● Aim of the task
Check every line of the data below for the word "evqDepth". Copy the ones that have it.

● Given information
/-! ### Witnesses: the synchronizer -/

theorem witness_feed_running : up.running = true := rfl
theorem witness_feed_waits : base.running = false ∧ synchronized base [0x55#8] = ([], [0x55#8]) := by decide
theorem witness_feed_emits :
    base.running = false ∧ synchronized { base with rxBuf := frameB.take 7 } [0xBF#8] = ([frameB], []) ∧
      base.evq.length < base.params.evqDepth := by decide +kernel
theorem witness_feed_drops :
    downFull.running = false ∧ synchronized { downFull with rxBuf := frameB.take 7 } [0xBF#8] = ([frameB], []) ∧
      downFull.params.evqDepth ≤ downFull.evq.length := by decide +kernel
theorem witness_feed_short : ({ base with rxBuf := frameB.take 7 } : State).rxBuf.length < rxSize base := by decide
theorem witness_feedByte :
    0 < 8 ∧ (frameB.take 7).length < 8 ∧ (feedByte 8 0x55#8 (validFrame {} .B) (frameB.take 7) 0xBF#8).1 ≠ [] := by decide +kernel
theorem witness_scan : 0 < 8 ∧ scanFrames 8 0x55#8 (validFrame {} .B) (0x55#8 :: frameB) = [frameB] := by decide +kernel
theorem witness_chunks :
    feedChunks 8 0x55#8 (validFrame {} .B) [] [frameB.take 3, frameB.drop 3 ++ frameB] = [frameB, frameB] := by decide +kernel

/-! ### Witnesses: the link and the tick -/

theorem witness_start_fails : ({ base with openDraw := some .fail } : State).running = false ∧
    openOutcome { base with openDraw := some .fail } = .fail := ⟨rfl, rfl⟩
theorem witness_start_opens : base.running = false ∧ openOutcome base = .ok ∧ base.evq.length < base.params.evqDepth :=
  ⟨rfl, rfl, by decide⟩
theorem witness_start_full : downFull.running = false ∧ openOutcome downFull = .ok ∧ downFull.params.evqDepth ≤ downFull.evq.length :=
  ⟨rfl, rfl, by decide⟩
theorem witness_stop : up.running = true ∧ up.evq.length < up.params.evqDepth := by decide
theorem witness_stop_full : upFull.running = true ∧ upFull.params.evqDepth ≤ upFull.evq.length := by decide
theorem witness_send_empty : up.running = true ∧ up.frameLen = 0#8 := by decide
theorem witness_send : ∃ s : State, s.running = true ∧ s.frameLen ≠ 0#8 ∧ writeOutcome s = .ok :=
  ⟨{ up with frameLen := 255#8 }, rfl, by decide, rfl⟩
theorem witness_send_error : ∃ s : State, s.running = true ∧ writeOutcome s = .err 0 ∧ 0 < s.frameLen.toNat :=
  ⟨{ up with frameLen := 1#8, writeDraw := some (.err 0) }, rfl, rfl, by decide⟩
theorem witness_send_error_last : ∃ s : State, s.running = true ∧ writeOutcome s = .err 254 ∧ 254 < s.frameLen.toNat :=
  ⟨{ up with frameLen := 255#8, writeDraw := some (.err 254) }, rfl, rfl, by decide⟩
theorem witness_pop : downFull.evq = .connOpened :: [] ∧ base.evq = [] := ⟨rfl, rfl⟩
theorem witness_enqueue : base.evq.length < base.params.evqDepth ∧ downFull.params.evqDepth ≤ downFull.evq.length := by decide

theorem witness_gate_fires : (ticking 1010#64 1000#64 1000#64).running = true ∧ GateFires (ticking 1010#64 1000#64 1000#64) ∧
    writeOutcome (ticking 1010#64 1000#64 1000#64) = .ok := ⟨rfl, by unfold GateFires; decide, rfl⟩
theorem witness_gate_fires_error : ∃ s : State, s.running = true ∧ GateFires s ∧ writeOutcome s = .err 34 :=
  ⟨{ ticking 1010#64 1000#64 1000#64 with writeDraw := some (.err 34) }, rfl, by unfold GateFires; decide, rfl⟩
/-- A firing whose write fails, in ticks whose read does not fail: nothing in TRX, and a successful read. -/
theorem witness_gate_error_counted : ∃ s u : State, (s.running = true ∧ s.trx = [] ∧ GateFires s ∧ writeOutcome s = .err 0) ∧
    u.running = true ∧ bytesRead u ≠ none ∧ GateFires u ∧ writeOutcome u = .err 0 :=
  ⟨{ ticking 1010#64 1000#64 1000#64 with writeDraw := some (.err 0) },
    { ticking 1010#64 1000#64 1000#64 with writeDraw := some (.err 0), trx := frameB },
    ⟨rfl, rfl, by unfold GateFires; decide, rfl⟩, rfl, by decide, by unfold GateFires; decide, rfl⟩
theorem witness_gate_no_error : ∃ s : State, s.running = true ∧ bytesRead s ≠ none ∧ GateFires s ∧ writeOutcome s = .ok :=
  ⟨{ ticking 1010#64 1000#64 1000#64 with trx := frameB }, rfl, by decide, by unfold GateFires; decide, rfl⟩
theorem witness_gate_waits : (ticking 1009#64 1000#64 1000#64).running = true ∧ ¬ GateFires (ticking 1009#64 1000#64 1000#64) :=
  ⟨rfl, by unfold GateFires; decide⟩
theorem witness_gate_variant_b : ¬ GateFires { ticking 1010#64 1000#64 1000#64 with variant := .b } := by unfold GateFires; decide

● Task result
      base.evq.length < base.params.evqDepth := by decide +kernel
      downFull.params.evqDepth ≤ downFull.evq.length := by decide +kernel
theorem witness_start_opens : base.running = false ∧ openOutcome base = .ok ∧ base.evq.length < base.params.evqDepth :=
theorem witness_start_full : downFull.running = false ∧ openOutcome downFull = .ok ∧ downFull.params.evqDepth ≤ downFull.evq.length :=
theorem witness_stop : up.running = true ∧ up.evq.length < up.params.evqDepth := by decide
theorem witness_stop_full : upFull.running = true ∧ upFull.params.evqDepth ≤ upFull.evq.length := by decide
theorem witness_enqueue : base.evq.length < base.params.evqDepth ∧ downFull.params.evqDepth ≤ downFull.evq.length := by decide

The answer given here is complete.